Battling cheats in Call of Duty must be a thankless task, akin to an infinite game of Whac-A-Mole. But Team Ricochet — Activision’s in-house anti-cheat team for CoD games — seems determined to have some fun with it. The developers, who were last in the headlines for making cheaters hallucinate imaginary players, have unveiled their latest anti-cheat measure for Warzone battle royale, released in tandem with Modern Warfare 3: They call it Splat.
Put simply, if you cheat in Warzone and are detected, Ricochet’s tech might “randomly, and for fun” disable your parachute as you deploy, so you meet an ignominious, high-velocity end before you even get to participate in the match.
But what if a cheat is detected some way into a match, after safely reaching the ground? “Well, Splat can also adjust player velocity, which transforms a bunny hop into a 10,000-foot drop, taking them out instantly,” explained Team Ricochet. As a plus, this must be very funny for everyone else in the match to witness.
Team Ricochet reassured legitimate players that there is no way Splat can trigger for a player that hasn’t been verified to be cheating, even if they’ve been reported by other players.

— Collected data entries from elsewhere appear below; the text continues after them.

/-- Form the result of a dwell of input `i` (R82 to R87, Table 4.4). A reading of an input that has been shaded since the
dwell began is delivered nowhere (R96); a faulted dwell leaves a contact's run of dwells as it is (log 33). -/
def formResult (t conv i : Nat) (snap : Snap) (d : Dwell) (s : State) : Measured × State :=
  let c := snap.cfg
  let x := measured s t conv c d
  let open' := fnum (Config.fp (s.free + 2))
  let s := if volts d.vf = 0 || !ffinite c.comp || !tableFinite snap.table then s.drawn.drawn.drawn else s
  let resistive := 3 ≤ c.mode && c.mode ≤ 7
  if c.mode = 0 || c.mode = 8 || c.mode = 9 || (List.range c.span).any (fun k => isShaded s t (i + k)) then
    ({ value := none, flags := ((s.tile t).input i).faults }, s)
  else if snap.spoiled then faultedDwell t i 4 s
  else if resistive && d.compliance then faultedDwell t i 1 s
  else if c.mode = 2 && 26 / 1000 < rabs x then
    faultedDwell t i 4 (s.modInput t i (fun y => { y with shuntOpen := true }))
  else if 3 ≤ c.mode && c.mode ≤ 5 && x < (rangeSpan c.mode c.range).2 / 100 then faultedDwell t i 2 s
  else if c.mode = 7 then
    let need := [1, 2, 4, 8][c.filter]?.getD 1
    let s := s.modInput t i (fun y => contactStep y x need)
    goodDwell t i (some (fofInt (bit ((s.tile t).input i).contact))) false s
  else
    let r := convertValue open' c snap.table x
    let supervised := c.mode == 2 && c.range == 1 && (decide (x < 36 / 10000) || decide (21 / 1000 < x))
    goodDwell t i (r.1.map fof) (r.2 || supervised) s

/-- A dwell of `ns` on the inputs `l`, the first of which names it, begins: shunt switches are tried again, the record and
table in force are taken, and its excitation starts (R79, R87, R98). -/
def beginDwell (t : Nat) (l : List Nat) (ns : Nat) (s : State) : Snap × State :=
  let s := l.foldl (fun s i => s.modInput t i (fun x => { x with shuntOpen := false })) s
  let x := s.tile t
  let c := (x.input (l.headD 0)).cfg
  ({ cfg := c, exc := c.exc ns, table := vget x.tables c.table none
     spoiled := l.any (fun m => (x.input m).switchOpen) }, s)

/-! ## Circular buffers (R115) -/

/-- Write an entry at a ring's place and its TOTAL to STATE_ADDR; the full ring loses its oldest entry. -/
def Ring.append (r : Ring) (entry : List Byte) (s : State) : Ring × State :=
  let slot := r.total % 2 ^ r.log2Size
  let total := r.total + 1
  let s := s.writeMem r.space (r.base.toNat + entry.length * slot) entry
  ({ r with total := total }, s.writeMem r.space r.stateAddr.toNat (leBytes 8 total))

/-- TOTAL stands at a multiple of NOTIFY. -/
def Ring.due (r : Ring) : Bool := r.notify != 0 && r.total % r.notify == 0

/-- Append to circular buffer `b` of tile `t`; DMA_NOTIFY at each multiple of NOTIFY. -/
def Dma.append (t b : Nat) (entry : List Byte) (s : State) : State :=
  match vget (s.tile t).bufs b none with
  | some r =>
    let p := Ring.append r entry s
    let s := p.2.modTile t (fun x => { x with bufs := vset x.bufs b (some p.1) })
    if p.1.due then Ev.raise (tileSource t 4) 0 (packLe [(1, b), (8, p.1.total)]) s else s
  | none => s

/-! ## Logical channels (R110, R114) -/

/-- Channel `c` of a tile. -/
def Tile.chan (t : Tile) (c : Nat) : Lch := vget t.lch c {}

/-- Change channel `c` of tile `t`. -/
def State.modChan (s : State) (t c : Nat) (f : Lch → Lch) : State :=
  s.modTile t (fun x => { x with lch := vmod x.lch c f })

/-- The next window state (Table 5.4): 0 UNARMED, 1 INSIDE, 2 BELOW, 3 ABOVE. -/
def windowNext (l : Lch) (v : Rat) : Nat :=
  if v < fnum l.lo then 2
  else if fnum l.hi < v then 3
  else if l.win = 2 then (if fnum l.lo + fnum l.hyst ≤ v then 1 else 2)
  else if l.win = 3 then (if v ≤ fnum l.hi - fnum l.hyst then 1 else 3)
  else 1

/-- Judge a channel's window; a transition below or above sets its pending bit and raises WINDOW, whose ARG is the
channel of the first transition since acknowledgement (R114). -/
def Lch.window (t c : Nat) (s : State) : State :=
  let l := (s.tile t).chan c
  let n := windowNext l (fnum l.value)
  let s := s.modChan t c (fun l => { l with win := n })
  if n == l.win || n < 2 || l.winPending then s
  else
    let st := vget s.ev.stat (tileSource t 1) {}
    let first := if st.pending then st.arg.toNat else c
    Ev.raise (tileSource t 1) 0 (packLe [(2, first)]) (s.modChan t c (fun l => { l with winPending := true }))

/-- The 16 bytes of a FORMAT 0 entry (Table 5.5). -/
def lchEntry (c : Nat) (l : Lch) : List Byte :=
  leBytes 6 l.stamp.toNat ++ leBytes 1 c ++ [l.flags] ++ leBytes 4 l.value.toNat ++ leBytes 4 l.seqno.toNat

/-- Each DECIM-th result of a bound channel goes to its buffer (R115). -/
def Lch.buffer (t c : Nat) (s : State) : State :=
  let l := (s.tile t).chan c
  if !l.dmaEn then s
  else if l.decim ≤ l.decimCount + 1 then
    Dma.append t l.buf (lchEntry c l) (s.modChan t c (fun l => { l with decimCount := 0 }))
  else s.modChan t c (fun l => { l with decimCount := l.decimCount + 1 })
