-- ==== Sys2Proof/Machine/BusRun.lean ====
section
/-!
DEFINITION. Machine/BusRun.lean: fault confinement (R222, R223), the receive path of a frame (R221, R225 to R227, R231 to
R234), dusk and dawn (R235), and a controller's stop and return (R236).
-/

namespace Sys2Proof.Machine

/-! ## BUS_STAT (Table 10.11) -/

/-- The code of FC. -/
def Fc.code : Fc → Nat
  | .off => 0
  | .active => 1
  | .passive => 2
  | .busOff => 3
  | .recovering => 4

/-- The code of DUSK. -/
def Dusk.code : Dusk → Nat
  | .awake => 0
  | .proposing => 1
  | .agreed => 2
  | .hold => 3
  | .asleep => 4

/-- Pending BUS_SEND messages. -/
def Bus.hostPending (b : Bus) : Nat := (b.tx.filter (fun f => f.key.isSome)).length

/-- BUS_STAT. -/
def Bus.stat (b : Bus) : Nat :=
  b.fc.code + bit b.alone * 2 ^ 3 + bit b.retired * 2 ^ 4 + bit b.rxOverrun * 2 ^ 5 + bit b.tdcFail * 2 ^ 6
    + b.dusk.code * 2 ^ 7 + b.hostPending * 2 ^ 10 + min 255 b.tecCnt * 2 ^ 16 + min 255 b.recCnt * 2 ^ 24

/-! ## Completing frames -/

/-- The final reply of a BUS_SEND: OUTCOME, attempts and the stamp of the end of frame. -/
def Bus.endSend (f : TxBuf) (st : Byte) (outcome : Nat) (s : State) : State :=
  Cmd.finalOpt f.key st (result [(5, 1, outcome), (6, 1, min 255 f.attempts), (7, 6, s.stamp48.toNat)]) s

/-- The final reply of a BUS_SEND that was not sent. -/
def Bus.failSend (f : TxBuf) (st : Byte) (s : State) : State := Cmd.finalOpt f.key st 0 s

/-- Every pending frame completes, each BUS_SEND with a status. -/
def Bus.flush (k : Nat) (st : Byte) (s : State) : State :=
  let l := (s.bus k).tx
  l.foldl (fun s f => Bus.failSend f st s) (s.modBus k (fun b => { b with tx := [], ownWait := [] }.pin))

/-- A waiting BUS_RECOVER ends without recovery. -/
def Bus.endRecover (k : Nat) (st : Byte) (s : State) : State :=
  let key := (s.bus k).recover
  Cmd.finalOpt key st 0 (s.modBus k (fun b => { b with recover := none, fc := if b.fc == .recovering then .busOff else b.fc }))

/-- A waiting BUS_DUSK completes with an OUTCOME. -/
def Bus.endDusk (k : Nat) (outcome : Nat) (s : State) : State :=
  let key := (s.bus k).duskKey
  Cmd.finalOpt key St.ok (result [(5, 1, outcome)]) (s.modBus k (fun b => { b with duskKey := none }))

/-! ## Fault confinement -/

/-- Judge TEC and REC: bus-off when TEC exceeds 255, error-passive when either exceeds 127 (R222). -/
def Bus.confine (k : Nat) (s : State) : State :=
  let b := s.bus k
  if b.fc != .active && b.fc != .passive then s
  else if 255 < b.tecCnt then
    let s := Bus.flush k St.busOff (s.modBus k (fun b => { b with fc := .busOff, tecCnt := 255, reasm := [] }))
    Bus.raise k 3 0 s
  else
    let passive := decide (127 < b.tecCnt) || decide (127 < b.recCnt)
    let s := s.modBus k (fun b => { b with fc := if passive then .passive else .active })
    if passive && b.fc == .active then Bus.raise k 2 0 s else s

/-- Leave ALONE at an acknowledged frame (R223). -/
def Bus.heard (k : Nat) (s : State) : State :=
  if (s.bus k).alone then Bus.raise k 1 0 (s.modBus k (fun b => { b with alone := false })) else s

/-- A frame received without error: counted, REC falls as ISO 11898-1 lays down (from above 127 to a free value from 119
to 127), and ALONE ends. -/
def Bus.received (k : Nat) (s : State) : State :=
  let b := s.bus k
  let high := decide (127 < b.recCnt)
  let n := if high then 119 + Config.nat s.free % 9 else b.recCnt - 1
  let s := if high then s.drawn else s
  Bus.heard k (Bus.confine k (s.modBus k (fun b => { b with rxok := b.rxok + 1, recCnt := n })))

/-- An error during reception: REC rises by 1, or by 8 where a dominant bit follows the error flag, which the happening
does not tell: a free choice. -/
def Bus.receiveError (k : Nat) (s : State) : State :=
  let n := if Config.bool s.free then 8 else 1
  Bus.confine k (s.drawn.modBus k (fun b => { b with recCnt := b.recCnt + n }))

/-! ## Transmission (R220) -/

/-- The place of an identifier in arbitration: base identifiers align with the top bits of extended ones and win a tie. -/
def TxBuf.rank (f : TxBuf) : Nat := if f.ide then 2 * f.id.toNat + 1 else 2 * (f.id.toNat * 2 ^ 18)

/-- The frame that comes first in arbitration; of equal identifiers the one pending longer. -/
def firstFrame : List TxBuf → Option TxBuf
  | [] => none
  | f :: r =>
    match firstFrame r with
    | some g => if g.rank < f.rank then some g else some f
    | none => some f

/-- Change the first frame of a list that equals one. -/
def modFirst (f : TxBuf) (g : TxBuf → TxBuf) : List TxBuf → List TxBuf
  | [] => []
  | x :: r => if x == f then g x :: r else x :: modFirst f g r

/-- Remove the first frame of a list that equals one. -/
def removeFrame (f : TxBuf) : List TxBuf → List TxBuf
  | [] => []
  | x :: r => if x == f then r else x :: removeFrame f r

/-- The frame on the bus. -/
def Bus.flying (b : Bus) : Option TxBuf := b.tx.find? (fun f => f.onBus)

/-! ## The receive ring (R221, Table 10.3) -/

/-- One 80-byte entry. -/
def rxEntry (stamp flags id len filter : Nat) (data : List Byte) : List Byte :=
  leBytes 6 stamp ++ leBytes 2 flags ++ leBytes 4 id ++ leBytes 2 len ++ leBytes 1 filter ++ [0]
    ++ (data ++ List.replicate (64 - data.length) 0)

/-- Append one entry, with RX_NOTIFY at each multiple of NOTIFY. -/
def Bus.ringPut (k : Nat) (entry : List Byte) (s : State) : State :=
  match (s.bus k).ring with
  | some r =>
    let p := Ring.append r entry s
    let s := p.2.modBus k (fun b => { b with ring := some p.1 })
    if p.1.due then Bus.raise k 16 0 s else s
  | none => s

/-- The entries whose writes had stalled go to the ring. -/
def Bus.drain (k : Nat) (s : State) : State :=
  (s.bus k).rx.foldl (fun s e => Bus.ringPut k e s) (s.modBus k (fun b => { b with rx := [] }))

/-- An entry goes to the ring, or stays in its receive buffer while ring writes stall. -/
def Bus.rxPut (k : Nat) (stalled : Bool) (entry : List Byte) (s : State) : State :=
  if stalled then s.modBus k (fun b => { b with rx := b.rx ++ [entry] }) else Bus.ringPut k entry s

/-- Deliver a frame or message to the receive ring; without a ring it is discarded and counted. -/
def Bus.deliver (k : Nat) (f : BusFrame) (reassembled : Bool) (filter : Nat) (data : List Byte) (s : State) : State :=
  if (s.bus k).ring.isNone then Bus.dropFrame k s
  else
    let stamp := s.stamp48.toNat
    let flags := bit f.ide + bit f.fdf * 2 + bit f.brs * 4 + bit f.esi * 8 + bit (!s.tb.valid) * 16 + bit reassembled * 32
    let s := Bus.rxPut k f.stalled (rxEntry stamp flags f.id.toNat data.length filter (data.take 64)) s
    (chunks 64 16 (data.drop 64)).foldl (fun s d => Bus.rxPut k f.stalled (rxEntry stamp 0 0 d.length filter d) s) s

/-- The lowest filter that accepts a frame. -/
def Bus.filterFor (b : Bus) (f : BusFrame) : Option Nat :=
  (List.range 16).find? (fun i =>
    let x := vget b.filters i {}
    x.enable && x.ide == f.ide && ((BitVec.ofNat 32 f.id.toNat ^^^ x.mtch) &&& x.mask) == 0)

/-- Offer a frame to the host filters. -/
def Bus.offer (k : Nat) (f : BusFrame) (s : State) : State :=
  match (s.bus k).filterFor f with
  | some i => Bus.deliver k f false i f.data s
  | none => s

/-! ## Profile frames (Table 10.4) -/

/-- PRIORITY. -/
def idPrio (id : BitVec 29) : Nat := field id.toNat 28 26
/-- CLASS. -/
def idClass (id : BitVec 29) : Nat := field id.toNat 25 21
/-- DEST. -/
def idDest (id : BitVec 29) : Nat := field id.toNat 20 13
/-- SOURCE. -/
def idSource (id : BitVec 29) : Nat := field id.toNat 12 7
/-- EPOCH. -/
def idEpoch (id : BitVec 29) : Nat := field id.toNat 6 5
/-- LAST. -/
def idLast (id : BitVec 29) : Bool := id.getLsbD 4
/-- INDEX. -/
def idIndex (id : BitVec 29) : Nat := field id.toNat 3 0

/-- Classes that the profile engine or the point engine handles (Table 10.5). -/
def engineClass (c : Nat) : Bool := decide (c ≤ 8) || c == 10

/-- Classes that go to the host. -/
def hostClass (c : Nat) : Bool := c == 9 || (decide (11 ≤ c) && decide (c ≤ 13)) || decide (28 ≤ c)

/-- PRIORITY and CLASS agree with Table 10.5. -/
def classOk (id : BitVec 29) : Bool :=
  if 28 ≤ idClass id then idPrio id != 0 else classPriority (idClass id) == some (idPrio id)

/-- DEST is OWN_NODE, every node or one of the group numbers (R227). -/
def Bus.addressed (b : Bus) (dest : Nat) : Bool :=
  dest == b.ownNode || dest == 0xFF || (decide (0x40 ≤ dest) && b.groups.toList.any (fun g => g.toNat == dest))

/-- Node entry `n`. -/
def Bus.node (b : Bus) (n : Nat) : Node := vget b.nodes n {}

/-- Change node entry `n`. -/
def State.modNode (s : State) (k n : Nat) (f : Node → Node) : State :=
  s.modBus k (fun b => { b with nodes := vmod b.nodes n f })

/-- Points whose SOURCE is a node of controller `k`. -/
def nodePoint (k n : Nat) (src : BitVec 128) : Bool := srcField src 0 1 == 4 && srcField src 1 1 == k && srcField src 2 1 == n

/-- Set or clear FAULT on every point bound to a node. -/
def Node.fault (k n : Nat) (b : Bool) (s : State) : State := Points.flag (nodePoint k n) (fun w => putBit w stFault b) s

/-- Set or clear UNRELIABLE on every point bound to a node. -/
def Node.unreliable (k n : Nat) (b : Bool) (s : State) : State :=
  Points.flag (nodePoint k n) (fun w => putBit w stUnreliable b) s

/-! ## Afterimages (R231 to R233) -/

/-- The serial in bytes `off` to `off + 5`. -/
def serialAt (data : List Byte) (off : Nat) : BitVec 48 := BitVec.ofNat 48 (ofLe ((data.drop off).take 6))

/-- A frame of a registered source is from an afterimage. -/
def Node.afterimage (e : Node) (f : BusFrame) : Bool :=
  idEpoch f.id != e.epoch.toNat || (idClass f.id == 0 && serialAt f.data 0 != e.serial)

/-- A serial that RETIRE may not name: the chip's own, or the current one of a registered node. -/
def Bus.liveSerial (b : Bus) (v : BitVec 48) : Bool :=
  v == Config.serial || b.nodes.toList.any (fun e => e.state != .free && e.serial == v)

/-- RETIRE by itself, at the first afterimage beacon and then at most once every 10 s. -/
def Bus.autoRetire (k n : Nat) (v : BitVec 48) (s : State) : State :=
  let b := s.bus k
  let due := match (b.node n).retiredAt with
    | some t => decide (t + 10000000000 ≤ s.tb.elapsed)
    | none => true
  if b.retireAuto && due && !b.liveSerial v then
    Bus.send k 7 0xFF none (leBytes 6 v.toNat) (s.modNode k n (fun e => { e with retiredAt := some s.tb.elapsed }))
  else s

/-- A frame from an afterimage: counted, and for a beacon what R232 and R233 add. -/
def Bus.afterimage (k n : Nat) (f : BusFrame) (s : State) : State :=
  let s := s.modNode k n (fun e => { e with afterimages := e.afterimages + 1 })
  let s := Bus.raise k 7 n s
  if idClass f.id != 0 then s
  else
    let s := if ((s.bus k).node n).version = 1 then
        Node.unreliable k n true (s.modNode k n (fun e => { e with v1Seen := some s.tb.mono }))
      else s
    Bus.autoRetire k n (serialAt f.data 0) s

/-! ## Dusk and dawn (R235) -/

/-- The dusk state changes, and its time begins. -/
def Bus.toDusk (k : Nat) (d : Dusk) (s : State) : State := s.modBus k (fun b => { b with dusk := d, duskAt := s.tb.elapsed })

/-- Every ALIVE node has agreed. -/
def Bus.allAgreed (b : Bus) : Bool := (List.range 64).all (fun n => (b.node n).state != .alive || b.agreed.getLsbD n)

/-- DUSK_COMMIT once every ALIVE node has agreed. -/
def Bus.tryCommit (k : Nat) (s : State) : State :=
  let b := s.bus k
  if b.dusk == .proposing && b.allAgreed then
    Bus.toDusk k .hold (Bus.send k 4 0xFF none (leBytes 2 b.proposal.toNat) s)
  else s

/-- A proposal ends without agreement. -/
def Bus.refused (k outcome : Nat) (s : State) : State :=
  Bus.endDusk k outcome (Bus.raise k 11 0 (Bus.toDusk k .awake s))

/-- Leave HOLD by DAWN: relayed or by a local request. -/
def Bus.leaveHold (k cause : Nat) (s : State) : State :=
  let s := Bus.send k 5 0xFF none (leBytes 1 cause) (Bus.toDusk k .awake s)
  Bus.endDusk k 3 (Bus.raise k 12 0 s)

/-- The controller wakes from ASLEEP: BUS_STB low, and its own beacons begin anew. -/
def Bus.awake (k : Nat) (s : State) : State :=
  Bus.toDusk k .awake (s.modBus k (fun b => { b with stb := false, beaconAt := s.tb.elapsed + b.beaconNs }))

/-- A local wake request. -/
def Bus.localWake (k : Nat) (s : State) : State :=
  match (s.bus k).dusk with
  | .hold => Bus.leaveHold k 0 s
  | .asleep => (Bus.awake k s).modBus k (fun b => { b with dawnDue := true }.pin)
  | .awake => s
  | .proposing => s
  | .agreed => s

/-! ## What the engine does with a message -/

/-- BEACON of a registered node with its EPOCH and SERIAL, or of a FREE one to register (Table 10.6); a version-1 beacon
with an EPOCH is discarded (R232). -/
def Bus.onBeacon (k n : Nat) (f : BusFrame) (s : State) : State :=
  let e := (s.bus k).node n
  let alive (s : State) : State := Bus.raise k 6 n s
  match e.state with
  | .free =>
    if field (((f.data)[6]?.getD 0).toNat) 7 4 = 1 && idEpoch f.id != 0 then Bus.dropFrame k s
    else alive (s.modNode k n (fun _ => {
      state := .alive, serial := serialAt f.data 0, epoch := BitVec.ofNat 2 (idEpoch f.id)
      version := field (((f.data)[6]?.getD 0).toNat) 7 4, lastBeacon := s.tb.mono }))
  | .alive => s.modNode k n (fun e => { e with lastBeacon := s.tb.mono })
  | .waiting => Node.fault k n false (alive (s.modNode k n (fun e => { e with state := .alive, lastBeacon := s.tb.mono })))
  | .dead => Node.fault k n false (alive (s.modNode k n (fun e => { e with state := .alive, lastBeacon := s.tb.mono })))

/-- DUSK_PROPOSE: answered in AWAKE; against a proposal of the device's own, the lower node's stands (Table 10.9). -/
def Bus.onPropose (k n proposal : Nat) (s : State) : State :=
  let b := s.bus k
  let answer (s : State) : State :=
    let ok := b.duskOk && b.hostPending == 0
    let s := Bus.send k (if ok then 2 else 3) n none (leBytes 2 proposal) s
    if ok && (s.bus k).sending then
      Bus.toDusk k .agreed (s.modBus k (fun b => { b with proposal := BitVec.ofNat 16 proposal }))
    else s
  match b.dusk with
  | .awake => answer s
  | .proposing =>
    if n < b.ownNode then answer (Bus.refused k 1 (Bus.dropOwn k (fun f => field f.id.toNat 25 21 == 1) s)) else s
  | .agreed => s
  | .hold => s
  | .asleep => s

Splat isn’t actually the most effective way to deal with a cheater, Team Ricochet confessed. Many of the techniques the team uses, called mitigations — like the hallucinations of imaginary players, which distract cheaters and draw them away from the action — are designed to be undetectable to the cheater while keeping them in the game so Team Ricochet can gather data on them.
But Splat doesn’t do that. It effectively just kicks verified cheaters from the game in a way that publicly humiliates them in a slapstick fashion, for no reason other than poetic justice. That’s fair enough. It’s important to take pleasure in your work where you can.